Find the locus of the vertex of a triangle whose, sum of base angles is fixed.

To find the locus of the vertex of a triangle whose sum of base angles is fixed, we can follow these steps: ### Step-by-Step Solution: 1. **Understanding the Triangle**: - Let the triangle be \( ABC \) with \( A \) and \( B \) as the base points on the x-axis, and \( C \) as the vertex above the x-axis. - Let the coordinates of \( A \) be \( (-a, 0) \) and \( B \) be \( (a, 0) \). The vertex \( C \) will have coordinates \( (h, k) \). 2. **Base Angles**: - Let the angles at \( A \) and \( B \) be \( \phi_1 \) and \( \phi_2 \) respectively.
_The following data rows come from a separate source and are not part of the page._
-- ==== Sys2Proof/Machine/Access.lean ====
section
/-!
DEFINITION. Writing objects (R7 to R10, R341, R356, R411, R434, R435): what a write makes of each field, the order in which
it is judged, and its effect. Every write command goes through `writeCmd`.
-/

namespace Sys2Proof.Machine

/-! ## Fields (R7, R434) -/

/-- The fields of an object that a write can take. -/
def takesWrite (a : Acc) : Bool := decide (a = .rw ∨ a = .rwm ∨ a = .w1c ∨ a = .wo)

/-- An object has a field that a write can take. -/
def writable (o : ObjId) : Bool := (objRow o).fields.any (fun f => takesWrite f.acc)

/-- The bits of an object's fields of one access code. -/
def accMask (o : ObjId) (a : Acc) : Nat :=
  (((objRow o).fields.filter (fun f => decide (f.acc = a))).map (fun f => (2 ^ f.w - 1) * 2 ^ f.lo)).sum

/-- The objects of the one-time-programmable memory, whose bits a write can only set (R46, R401). -/
def isOtp (o : ObjId) : Bool := decide (o = .devOtpLock ∨ o = .devOtpKhash ∨ o = .devOtpFkey)

/-- What a written word makes of one field of an object value. -/
def mergeField (otp : Bool) (w v : Nat) (f : FieldRow) : Nat :=
  let old := bits v f.lo f.w
  let new := bits w f.lo f.w
  match f.acc with
  | .rw => setBits v f.lo f.w new
  | .rwm => setBits v f.lo f.w (if otp then old ||| new else new)
  | .w1c => setBits v f.lo f.w (old ^^^ (old &&& new))
  | _ => v

/-- The value an object takes from a written word: RO, RC, WO and reserved bits stay (R8, R434). -/
def mergeVal (o : ObjId) (old w : Nat) : Nat := (objRow o).fields.foldl (mergeField (isOtp o) w) old

/-- The value of an object that a write starts from. -/
def baseVal (s : State) (o : ObjId) (i : Nat) : Nat :=
  match o with
  | .devRedCfg => viewObj s o i
  | .qCfg => viewObj s o i
  | .devOtpLock => viewObj s o i
  | .devOtpKhash => viewObj s o i
  | .devOtpFkey => s.nv.fkey
  | .devCal => viewObj s o i
  | o => getObj s o i

/-! ## Parameter words (R185) -/

/-- The axis and the word of the parameter list that an object instance is. -/
def paramWord (o : ObjId) (i : Nat) : Option (Nat × ParamWord) :=
  match o with
  | .axCoef => some (i / 16, .coef (Fin.ofNat 16 i))
  | .axShift => some (i / 4, .shift (Fin.ofNat 4 i))
  | .axLim => some (i / 18, .lim (Fin.ofNat 18 i))
  | _ => none

/-- The list of axis `n` is full. -/
def paramFull (s : State) (n : Nat) : Bool := decide (8 ≤ (ax s n).loop.pend.length)

/-- A parameter write enters the list; the first one is its head at once. -/
def pendParam (s : State) (src : Src) (n : Nat) (p : ParamWord) (v : Nat) : State :=
  let first := (ax s n).loop.pend.isEmpty
  let w : PWrite := ⟨src, p, BitVec.ofNat 32 v, if first then some (nowNs s) else none⟩
  modLoop (hold s src) n (fun l => { l with pend := l.pend ++ [w] })

/-! ## Followers (R341) -/

/-- The axis of an object of blocks 7 and 8 that belongs to one: a loop, tracking or mode object. -/
def loopObj (o : ObjId) (i : Nat) : Option Nat :=
  let r := objRow o
  if decide (r.block = 7 ∨ r.block = 8) && decide (r.base < 0x40) then some (i / r.sub) else none

/-- A follower forwards parameter writes, mode requests and position sets to the driver (R153, R341). -/
def forwards (s : State) (o : ObjId) (i : Nat) : Bool :=
  isFollower s && ((paramWord o i).isSome || decide (o = .axMode ∨ o = .axPosSet))

/-- The write goes to the driver over the twin link; its outcome there comes back to nobody. -/
def forwardWrite (s : State) (o : ObjId) (i w : Nat) : State :=
  match driverOf s, loopObj o i with
  | some k, some n => twinPut s k (recCtrl n (ax s n).pwm.j (objKey o i) (w % 2 ^ 64))
  | _, _ => s

/-! ## The judgement (R356, R435) -/

/-- The supervisor may not write these objects, nor change an RWM field (R356, R376, R378). -/
def svBarred (o : ObjId) (old v : Nat) : Bool :=
  decide (o = .devSvCtl ∨ o = .devSvCmd) || decide ((old ^^^ v) &&& accMask o .rwm ≠ 0)

/-- The mode errors of a write. -/
def modeBad (s : State) (o : ObjId) (i old v w : Nat) : Bool :=
  (decide ((old ^^^ v) &&& accMask o .rwm ≠ 0) && decide (mode s ≠ mMaint))
    || (isFollower s && (loopObj o i).isSome)
    || (modeRules s o i v w).any (broken old v)

/-- The busy errors of a write. -/
def busyBad (s : State) (o : ObjId) (i old v w : Nat) : Bool :=
  (busyRules s o i v w).any (broken old v)
    || (match paramWord o i with | some (n, _) => paramFull s n | none => false)

/-- The status a write of word `w` is refused with; 0 where it is accepted. -/
def judge (s : State) (src : Src) (o : ObjId) (i w : Nat) : Nat :=
  let old := baseVal s o i
  let v := mergeVal o old w
  if offMgmt src || !writable o || !objThere o i then 1
  else if src == .supervisor && svBarred o old v then 1
  else if (accessRules (setObj s o i v) s o i w).any (broken old v) then 1
  else if forwards s o i then 0
  else if modeBad s o i old v w then 2
  else if busyBad s o i old v w then 3
  else 0

/-! ## Effects: excitation and front end (chapters 04 and 10) -/

/-- A change of EXC_CTL.MODE: forced square or sine keeps no fall-back; back to automatic, the axis stays as it runs (R95,
R96). In a twin or triad the return that MODE = 1 asks for is the driver's decision, and other members await it (R98). -/
def excModeSet (s : State) (n old new : Nat) : State :=
  if old = new then s
  else
    let back := inTeam s && decide (new = 1) && inSine s n
    let s1 := modExc s n (fun e => { e with fall := (decide (new = 0 ∧ old = 2) && inSine s n) || back, failCnt := 0 })
    if back && isDriver s then decideExc s1 n false else s1

/-- SQ_RETRY: back to square at the next boundary; a driver decides it for every member (R96, R98). -/
def sqRetry (s : State) (n : Nat) : State :=
  if rd s F.axExcCtl_MODE n ≠ 0 ∨ isFollower s then s
  else if inTeam s then decideExc s n false
  else modExc s n (fun e => { e with fall := false, failCnt := 0 })

/-- EXC_CTL has been written. -/
def effExcCtl (s : State) (n old v w : Nat) : State :=
  let s1 := excModeSet s n (fget old F.axExcCtl_MODE) (fget v F.axExcCtl_MODE)
  let s2 := if bit w 6 then sqRetry s1 n else s1
  let s3 := if rdB s2 F.axExcCtl_EN n then s2 else wr s2 F.axExcDstat_STOPPED n 0
  if senseOn s3 n then detClear (stopDriver s3 n) n else s3

/-- AUXO_CTL has been written: without EN the output is low and its fault over (R114, R115). -/
def effAuxo (s : State) (k : Nat) : State :=
  if rdB s F.devAuxoCtl_EN k then s else auxoLow s k

/-- ENC_CTL has been written: without EN the pins are low; Z_OFF shows at once (R156, R159, R160). -/
def effEnc (s : State) (k : Nat) : State :=
  if rdB s F.devEncCtl_EN k then
    (if rdB s F.devEncStat_LIVE k then setEnc s k (encPins s k (enc s k) true) else s)
  else encStop s k

/-! ## Effects: loops, trace and PWM (chapters 07 to 09) -/

/-- An axis mode request is granted and waits for its boundary; an earlier one is refused (R163, R164). -/
def requestMode (s : State) (src : Src) (n m : Nat) : State :=
  modLoop (hold (refuseReq s n) src) n (fun l => { l with req := some (m, src) })

/-- The lane table follows settings of a plan's items (R326). -/
def replan (s : State) : State :=
  match s.place.plan with
  | some p =>
    let xs := itemsNow s
    showLanes (modPlace s (fun x => { x with plan := some { p with items := xs } })) (planNode s p) xs
  | none => s

/-- SPEC_CTL has been written: a limit the running count already meets acts at once (R211). -/
def effSpecCtl (s : State) (n : Nat) : State :=
  let run := rd s F.axSpecStat_MISS_RUN n
  let s1 := replan s
  if driving s1 n && decide (0 < run ∧ rd s F.axSpecCtl_MISS_LIMIT n ≤ run) then laneTrip s1 n 4 else s1

/-- TEL_CFG has been written: the count starts with the write that sets EN (R402). -/
def effTel (s : State) (n old : Nat) : State :=
  if rdB s F.axTelCfg_EN n && decide (fget old F.axTelCfg_EN = 0) then modLoop s n (fun l => { l with telCnt := 0 }) else s

/-- TRC_CTL has been written: ARM, then STOP (R192). -/
def effTrace (s : State) (w : Nat) : State :=
  let s1 := if bit w 0 then trcArm s else s
  if bit w 1 then trcStop s1 else s1

/-- TRIP_IN has been written: the input's level follows its polarity, and every axis it now acts on latches (R229). -/
def effTripIn (s : State) (k old v : Nat) : State :=
  let s1 := if fget old F.devTripIn_ACT_HIGH = fget v F.devTripIn_ACT_HIGH then s
    else wr s F.devTripIn_LEVEL k (1 - rd s F.devTripIn_LEVEL k)
  forAxes tripCheck s1

/-! ## Effects: monitor outputs, queues, links (chapters 10 to 12) -/

/-- MON.CTL has been written. A change of span starts its sequence and keeps the writer waiting (R248, R250). -/
def effMon (s : State) (src : Src) (c old v : Nat) : State × Nat :=
  let m := mon s c
  let s1 := if fget old F.monCtl_EN ≠ fget v F.monCtl_EN then setMon s c { m with took := false, armed := false } else s
  let s2 := if fget old F.monCtl_QID ≠ fget v F.monCtl_QID then setMon s1 c { mon s1 c with buf := [] } else s1
  if fget old F.monCtl_SPAN ≠ fget v F.monCtl_SPAN then (monSpanStart (hold s2 src) c (some src), 8) else (s2, 0)

/-- Q.CFG: quota and watermarks; a marker that waited for a word may find one (R258, R267, R269). -/
def setQCfg (s : State) (q v : Nat) : State :=
  placeMark (setQd s q { qd s q with
    quota := if isSorted q then (qd s q).quota else bits v 0 13
    wmHi := bits v 16 8
    wmLo := bits v 24 8 }) q

/-- LK.CFG has been written: a change of EN or PRESET takes the link through its training again (R288). -/
def effLink (s : State) (p old v : Nat) : State :=
  let same := fget old F.lkCfg_EN == fget v F.lkCfg_EN && fget old F.lkCfg_PRESET == fget v F.lkCfg_PRESET
  if same then s
  else
    let s1 := if isUp s p then takeDown s p 1 else if lkState s p = lOff then s else wr s F.lkStat_DOWN_WHY p 1
    fabEnd s (modLk (retrain s1 p) p (fun l => { l with preset3 := false }))

/-- FAB_CMD: SYNC sends a SYNC, UNQUAR ends quarantines (R288, R302). -/
def fabCmd (s : State) (w : Nat) : State :=
  let s1 := if bit w 0 then sendSync s syncStep else s
  fabEnd s ((List.range 8).foldl (fun t p => if bit w (8 + p) && decide (lkState t p = lQuar) then retrain t p else t) s1)

/-! ## Effects: supervisor, ledger, calendar, events, OTP (chapters 02, 15 to 17) -/

/-- SV_CMD: RESTART halts the core and reloads its program; HALT halts it (R378). -/
def svCmd (s : State) (w : Nat) : State :=
  if bit w 0 then
    let s1 := if rdB s F.devSvStat_RUNNING 0 then svHalt s 4 else wr s F.devSvStat_HALT_CAUSE 0 4
    wr s1 F.devSvStat_RELOADING 0 1
  else if bit w 1 && rdB s F.devSvStat_RUNNING 0 then svHalt s 4
  else s

/-- LEDG_CMD: SNAP, CLR_AXIS (R386, R390). -/
def ledgCmd (s : State) (w : Nat) : State :=
  let s1 := if bit w 1 then ledgClear s (bits w 2 6) else s
  if bit w 0 then ledgTrigger s1 5 false else s1

/-- The sticky bits of DEV.CAL that a write leaves (R391). -/
def setCal (s : State) (v : Nat) : State :=
  setRtc s { s.nv.rtc with lagged := s.nv.rtc.lagged && bit v 33, wrapped := s.nv.rtc.wrapped && bit v 34 }

/-- DUMP: the log goes into 0x0001, oldest first (R403). -/
def dumpLog (s : State) : State := s.ctl.evLog.foldl (fun t e => (qPushBytes t 7 1 (evBytes e)).1) s

/-- The OTP object an object is. -/
def otpObj (o : ObjId) : OtpObj :=
  match o with
  | .devOtpKhash => .khash
  | .devOtpFkey => .fkey
  | _ => .lock

/-- An OTP write starts programming; one that sets no new bit is done at once (R401). -/
def effOtp (s : State) (src : Src) (o : ObjId) (old v : Nat) : State × Nat :=
  if old = v then (s, 0)
  else
    let s1 := hold s src
    ({ s1 with load := { s1.load with jobs := s1.load.jobs ++ [.otp src (otpObj o) v] } }, 8)

/-! ## The write -/

/-- The effect of an accepted write: `s` is the state before, `old` and `v` the object's value before and after, `w` the word
carried. Status 8 says that the reply comes later. -/
def effect (s : State) (src : Src) (o : ObjId) (i old v w : Nat) : State × Nat :=
  let t := setObj s o i v
  match o with
  | .axExcCtl => (effExcCtl t i old v w, 0)
  | .devAuxoCtl => (effAuxo t i, 0)
  | .devEncCtl => (effEnc t i, 0)
  | .devEncCmd => (if bit w 0 then setEnc s i { enc s i with resync := true } else s, 0)
  | .axTrkCtl => (if fget old F.axTrkCtl_BW = fget v F.axTrkCtl_BW then t else bwCheck t i, 0)
  | .axPosSet =>
    (modTrk s i (fun k => { k with posReq := some (w % 2 ^ 64), posWait := b2n (isDriver s) }), 0)
  | .axMode => (requestMode s src i (bits w 4 3), 8)
  | .axPairSet => (modLoop s i (fun l => { l with pairSet := some (bits w 0 64, bits w 64 64) }), 0)
  | .axSpecCtl => (effSpecCtl t i, 0)
  | .axTelCfg => (effTel t i old, 0)
  | .axLoopCfg => (replan (unbrake t i), 0)
  | .axPwmTim => (replan t, 0)
  | .axPwmLead => (replan t, 0)
  | .axPwmCfg => (replan t, 0)
  | .devTrcCtl => (effTrace t w, 0)
  | .axTripCfg => (tripCheck t i, 0)
  | .axTripCmd => (if bit w 0 then (rearm s i).1 else s, 0)
  | .devTripIn => (effTripIn t i old v, 0)
  | .devPwmCfg => (if old = v then t else { t with prot := { t.prot with sscWait := true } }, 0)
  | .monCtl => effMon t src i old v
  | .qCfg => if parityFault s i then (startReset s i 3, 3) else (setQCfg s i v, 0)
  | .qPop => (if bit w 72 then resetQueue s i else s, 0)
  | .lkCfg => (effLink t i old v, 0)
  | .devFabCmd => (fabCmd s w, 0)
  | .devRedCfg => (modRed s (fun r => { r with cfgNext := if old = v then r.cfgNext else some v }), 0)
  | .devSvCtl => (if fget old F.devSvCtl_WD_PER = fget v F.devSvCtl_WD_PER then t else svWdWritten t, 0)
  | .devSvCmd => (svCmd s w, 0)
  | .devLedgCmd => (ledgCmd s w, 0)
  | .devCal => (setCal s v, 0)
  | .devCalSet => (calSend s (w % 2 ^ 32), 0)
  | .devModeReq => modeRequest s src (bits w 0 4) (bits w 16 16)
  | .devEvCmd => (if bit w 0 then dumpLog s else s, 0)
  | .devEvRaise => (raise s (bits w 0 16) (bits w 16 8) (bits w 32 32), 0)
  | .devOtpLock => effOtp s src o old v
  | .devOtpKhash => effOtp s src o old v
  | .devOtpFkey => effOtp s src o old v
  | _ => (t, 0)

/-- A write of object `o[i]`: the state after, and its status: 0 done, 1 to 3 refused, 8 where its reply comes later. -/
def writeObj (s : State) (src : Src) (o : ObjId) (i w : Nat) : State × Nat :=
  let st := judge s src o i w
  if st ≠ 0 then (s, st)
  else if forwards s o i then (forwardWrite s o i w, 0)
  else match paramWord o i with
    | some (n, p) => (pendParam s src n p (mergeVal o 0 w), 8)
    | none =>
      let old := baseVal s o i
      effect s src o i old (mergeVal o old w) w

/-- The answer to a write: its reply, or nothing yet. The supervisor and the test port see an access that waits as
accepted (R355). -/
def writeAnswer (src : Src) (addr : Nat) (r : State × Nat) : State :=
  if r.2 ≠ 8 then replyWrite r.1 src addr r.2
  else match src with
    | .supervisor => reply r.1 src 2 0 0 []
    | .jtag => reply r.1 src 2 0 0 []
    | _ => r.1

/-- A message that comes while 64 are pending is answered busy (R408). -/
def tooMany (s : State) (src : Src) : Bool :=
  match src with
  | .svc _ => decide (maxWaiting ≤ s.msg.waiting)
  | .fabric .. => decide (maxWaiting ≤ s.msg.waiting)
  | _ => false

/-- A write command: the message is taken, the object written, the answer given. -/
def writeCmd (s : State) (src : Src) (o : ObjId) (i w : Nat) : Out :=
  let s1 := takeMsg s src
  done (writeAnswer src (ownAddr s o i) (if tooMany s1 src then (s1, 3) else writeObj s1 src o i w))

end Sys2Proof.Machine
end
According to the problem, the sum of these angles is fixed: \[ \phi_1 + \phi_2 = \text{constant} \] 3. **Using Tangent Function**: - From triangle \( ABC \), we can express the tangents of the angles: \[ \tan(\phi_1) = \frac{k}{h + a} \quad \text{(from point A)} \] \[ \tan(\phi_2) = \frac{k}{a - h} \quad \text{(from point B)} \] 4. **Relating the Angles**: - Since \( \phi_2 = \text{constant} - \phi_1 \), we can write: \[ \tan(\phi_2) = \tan(\text{constant} - \phi_1) \] - Using the tangent subtraction formula: \[ \tan(\phi_2) = \frac{\tan(\text{constant}) - \tan(\phi_1)}{1 + \tan(\text{constant})\tan(\phi_1)} \] 5. **Setting Up the Equation**: - Equating the two expressions for \( \tan(\phi_2) \): \[ \frac{k}{a - h} = \frac{\tan(\text{constant}) - \tan(\phi_1)}{1 + \tan(\text{constant})\tan(\phi_1)} \] 6. **Substituting \( \tan(\phi_1) \)**: - Substitute \( \tan(\phi_1) = \frac{k}{h + a} \) into the equation: \[ \frac{k}{a - h} = \frac{\tan(\text{constant}) - \frac{k}{h + a}}{1 + \tan(\text{constant})\frac{k}{h + a}} \] 7. **Cross Multiplying and Rearranging**: - Cross-multiply to eliminate the fractions and rearrange the terms to isolate \( k \) in terms of \( h \): \[ k(1 + \tan(\text{constant})\frac{k}{h + a}) = (a - h)(\tan(\text{constant}) - \frac{k}{h + a}) \] 8. **Finding the Locus**: - After simplifying, we will arrive at a quadratic equation in terms of \( h \) and \( k \). This will represent the locus of point \( C \). 9. **Final Form**: - The final equation will typically be of the form: \[ k^2 = 4p(h - h_0) \] - This represents a parabola. ### Conclusion: The locus of the vertex \( C \) of the triangle, whose sum of base angles is fixed, is a parabola.